Após rejeição da Polícia Federal, PGR mantém negociações de delação com Daniel Vorcaro
A Procuradoria-Geral da República (PGR) decidiu dar continuidade às tratativas para o acordo de delação premiada de Daniel Vorcaro, fundador e ex-dono do Banco Master. A decisão de manter o canal de diálogo em Brasília ocorre mesmo após a Polícia Federal (PF) recusar formalmente a proposta inicial apresentada pela defesa do empresário, por considerar os relatos insuficientes e desprovidos de elementos novos que justificassem a colaboração.

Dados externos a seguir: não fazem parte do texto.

@[simp] theorem enterPresent_peel (n : Nr) (a : Fin 97) (p : ReplyParts) (s : State) {l : List Part} {s₀ : State} (h : (Part.cond (.fmFault n) ++ Part.counting n) ⊆ l) :
    OnlyChanges l s₀ (enterPresent n a p s) ↔ OnlyChanges l s₀ s := (enterPresent_only n a p s).peel h

theorem postReply_only (n : Nr) (a : Fin 97) (p : ReplyParts) (s : State) : OnlyChanges (Part.counting n) s (postReply n a p s) := by
  unfold postReply; (try dsimp only); (repeat' split) <;> simp

@[simp] theorem postReply_peel (n : Nr) (a : Fin 97) (p : ReplyParts) (s : State) {l : List Part} {s₀ : State} (h : (Part.counting n) ⊆ l) :
    OnlyChanges l s₀ (postReply n a p s) ↔ OnlyChanges l s₀ s := (postReply_only n a p s).peel h

theorem exciterReply_only (n : Nr) (a : Fin 97) (p : ReplyParts) (s : State) : OnlyChanges (.post n :: Part.cond (.fmFault n)) s (exciterReply n a p s) := by
  unfold exciterReply; (try dsimp only); (repeat' split) <;> simp

@[simp] theorem exciterReply_peel (n : Nr) (a : Fin 97) (p : ReplyParts) (s : State) {l : List Part} {s₀ : State} (h : (.post n :: Part.cond (.fmFault n)) ⊆ l) :
    OnlyChanges l s₀ (exciterReply n a p s) ↔ OnlyChanges l s₀ s := (exciterReply_only n a p s).peel h

theorem presentReply_only (n : Nr) (a : Fin 97) (p : ReplyParts) (s : State) : OnlyChanges (Part.cond (.fmFault n) ++ Part.counting n) s (presentReply n a p s) := by
  unfold presentReply; (try dsimp only); (repeat' split) <;> simp

@[simp] theorem presentReply_peel (n : Nr) (a : Fin 97) (p : ReplyParts) (s : State) {l : List Part} {s₀ : State} (h : (Part.cond (.fmFault n) ++ Part.counting n) ⊆ l) :
    OnlyChanges l s₀ (presentReply n a p s) ↔ OnlyChanges l s₀ s := (presentReply_only n a p s).peel h

theorem presentError_only (n : Nr) (a : Fin 97) (o : WindowOutcome) (s : State) : OnlyChanges (Part.cond (.fmFault n) ++ Part.leaving n) s (presentError n a o s) := by
  unfold presentError; (try dsimp only); (repeat' split) <;> simp

@[simp] theorem presentError_peel (n : Nr) (a : Fin 97) (o : WindowOutcome) (s : State) {l : List Part} {s₀ : State} (h : (Part.cond (.fmFault n) ++ Part.leaving n) ⊆ l) :
    OnlyChanges l s₀ (presentError n a o s) ↔ OnlyChanges l s₀ s := (presentError_only n a o s).peel h

theorem takeOutcome_only (n : Nr) (poll : Poll) (o : WindowOutcome) (bytes : List Byte) (s : State) : OnlyChanges (Part.cond (.fmFault n) ++ Part.counting n) s (takeOutcome n poll o bytes s) := by
  unfold takeOutcome; (try dsimp only); (repeat' split) <;> simp

@[simp] theorem takeOutcome_peel (n : Nr) (poll : Poll) (o : WindowOutcome) (bytes : List Byte) (s : State) {l : List Part} {s₀ : State} (h : (Part.cond (.fmFault n) ++ Part.counting n) ⊆ l) :
    OnlyChanges l s₀ (takeOutcome n poll o bytes s) ↔ OnlyChanges l s₀ s := (takeOutcome_only n poll o bytes s).peel h

/-- The outcome NO_REPLY fills no bay. -/
theorem takeOutcome_noReply_only (n : Nr) (poll : Poll) (bytes : List Byte) (s : State) :
    OnlyChanges (Part.cond (.fmFault n) ++ Part.leaving n) s (takeOutcome n poll .noReply bytes s) := by
  unfold takeOutcome; simp only [reduceCtorEq, false_and, if_false]; split <;> (try split) <;> simp

@[simp] theorem takeOutcome_noReply_peel (n : Nr) (poll : Poll) (bytes : List Byte) (s : State) {l : List Part} {s₀ : State}
    (h : (Part.cond (.fmFault n) ++ Part.leaving n) ⊆ l) :
    OnlyChanges l s₀ (takeOutcome n poll .noReply bytes s) ↔ OnlyChanges l s₀ s := (takeOutcome_noReply_only n poll bytes s).peel h

theorem silenceEnds_only (n : Nr) (a : Fin 97) (s : State) : OnlyChanges (.clock :: .post n :: Part.cond (.fmFault n)) s (silenceEnds n a s) := by
  unfold silenceEnds; (try dsimp only); (repeat' split) <;> simp

@[simp] theorem silenceEnds_peel (n : Nr) (a : Fin 97) (s : State) {l : List Part} {s₀ : State} (h : (.clock :: .post n :: Part.cond (.fmFault n)) ⊆ l) :
    OnlyChanges l s₀ (silenceEnds n a s) ↔ OnlyChanges l s₀ s := (silenceEnds_only n a s).peel h

theorem ageComes_only (n : Nr) (number : Nat) (s : State) : OnlyChanges (.clock :: .transmitter :: Part.notices) s (ageComes n number s) := by
  unfold ageComes; (try dsimp only); (repeat' split) <;> simp

@[simp] theorem ageComes_peel (n : Nr) (number : Nat) (s : State) {l : List Part} {s₀ : State} (h : (.clock :: .transmitter :: Part.notices) ⊆ l) :
    OnlyChanges l s₀ (ageComes n number s) ↔ OnlyChanges l s₀ s := (ageComes_only n number s).peel h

Diante do posicionamento da corporação policial, a estratégia do corpo jurídico de Vorcaro concentra-se em reformular os termos e os anexos informativos diretamente com a equipe do procurador-geral da República, Paulo Gonet. O movimento é visto nos bastidores do Judiciário como uma última tentativa da defesa para evitar o colapso definitivo das negociações, o que poderia agravar a situação prisional do ex-banqueiro.

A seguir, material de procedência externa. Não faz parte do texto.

/-- The cue numbers with their fired marks, and the show state. -/
def fired (s : State) : List (Nat × Bool) × ShowState :=
  ((s.screens.get .one).cues.map fun c => (c.number, c.fired), (s.screens.get .one).state)

/-- A fire pass ends at the hold point that holds, at a frame and at a hold's end; past one that does not, at END (R14, R17, R25). -/
theorem test_fire_passes :
    after (.frameCounted .one [true]) (manyDue .running true 4) (fun t =>
      fired t == ([(1, true), (2, true), (3, true), (4, false), (5, false), (6, false)], .holding)) = true
    ∧ after (.showGo req 1) (asking 0x16#8 (manyDue .armed false 5)) (fun t =>
      fired t == ([(1, true), (2, true), (3, true), (4, true), (5, false), (6, false)], .ended)) = true
    ∧ after (.holdRelease req 1) (asking 0x18#8 (manyDue .holding true 5)) (fun t =>
      fired t == ([(1, true), (2, true), (3, true), (4, false), (5, false), (6, false)], .holding)) = true := by decide +kernel

/-- Idle flags up to the last moment of the wait, and seven ones after them, are no data: there is no reply. Other bits after the
first flag begin one, and without a flag after them it is aborted (R87). -/
theorem test_bits_of_a_flag_are_no_data :
    let idle := flag ++ (List.replicate 23 sharedFlag).flatten
    (windowOutcome 5 (idle ++ List.replicate 7 true)).1 = .noReply ∧ (windowOutcome 5 (flag ++ [false, true])).1 = .noReply
      ∧ (windowOutcome 5 (flag ++ [true, false])).1 = .abort := by decide +kernel

/-- The step is launched 20 ms into MEASURING: READ then tells 20 ms left, a second launch is none, and the survey ends at 40 ms. A
survey whose launch no command has told of ends there too (R129, R132, R134). -/
theorem test_survey_launches_at_20_ms :
    let begun (holds : State → Bool) : Bool := after (.lineSurveyStart req 1) (asking 0x3B#8 ready) holds
    let launch : Instr := .surveyStepLaunch .one (List.replicate 2048 65536 ++ [0])
    begun (fun t => (t.surveys.get .one).launch == some 20 && after launch t fun u =>
      u.clock == 20 && u.left (u.surveys.get .one).timer == 20 && after (.surveyStepLaunch .one [0]) u (fun v => v == u)
        && after (.surveyComplete .one) u fun v => v.clock == 40 && (v.surveys.get .one).last.map (·.records) == some []) = true
    ∧ begun (fun t => after (.surveyComplete .one) t fun v =>
      v.clock == 40 && (v.surveys.get .one).state == .idle && (v.lines.get .one).state == .off) = true := by decide +kernel

/-- LINE_STOP tells of the aborted survey, of each message in queue order, and of the line; LFAULT of an aged message and of the line
(R93, R94, R98, R121, R133). -/
theorem test_reports_of_a_line :
    let failed (number : Nat) (reason : DropReason) : Report := .downFailed .one 5 number .chime .host reason
    after (.lineStop req 1) (asking 0x3A#8 ((aging fun l => { l with state := .running }).setSurvey .one
        { SurveyUnit.reset with state := .waiting, velocity := 66, threshold := 16 })) (fun t =>
      t.link.outgoing.filter Report.ofLine
        == [.surveyDone .one .aborted .request 66 16 [], failed 3 .lineStopped, failed 4 .lineStopped,
          .lineState .one .running .off .request]) = true
    ∧ after (.lfaultLevelChange .one [true]) (aging fun l => { l with state := .running, lfault := ⟨false, 1⟩ }) (fun t =>
      t.link.outgoing.filter Report.ofLine == [failed 3 .notPresent, .lineState .one .running .fault .lfault]) = true := by
  decide +kernel

/-- POST_STATE of a post that enters PRESENT, whose flags change, and that is disabled: its values after each (R109, R111, R123). -/
theorem test_reports_of_a_post :
    let told (r : Report) (t : State) : Bool := t.link.outgoing.filter Report.ofLine == [r]
    after (.replyWindowEnd .one (replyBits [5#8, 0x21#8])) (polling ⟨5, 2, true⟩ Node.reset)
      (told (.postState .one 5 .absent .present .reply (.post true false .occupied .empty))) = true
    ∧ after (.replyWindowEnd .one (replyBits [5#8, 0x43#8])) (polling ⟨5, 2, false⟩ presentPost)
      (told (.postState .one 5 .present .present .status (.post false true .occupied .occupied))) = true
    ∧ after (.postSet req 1 5 true true true 0xFFFF) (asking 0x3D#8 (ready.setNode .one 5 presentPost))
      (told (.postState .one 5 .present .disabled .request (.post false false .unknown .unknown))) = true := by decide +kernel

Daniel Vorcaro permanece detido em uma cela comum na sede da Polícia Federal, em Brasília, ala para a qual foi transferido com o propósito de facilitar as reuniões e o desenvolvimento do acordo de colaboração. Os primeiros anexos da proposta haviam sido entregues no início de maio, mas foram classificados como frágeis por investigadores, que apontaram a omissão de fatos já mapeados pela Operação Compliance Zero. Caso as novas rodadas de conversas com a PGR avancem para uma redação final, o termo de delação premiada ainda precisará passar pelo crivo e homologação do ministro André Mendonça, relator do caso no Supremo Tribunal Federal (STF).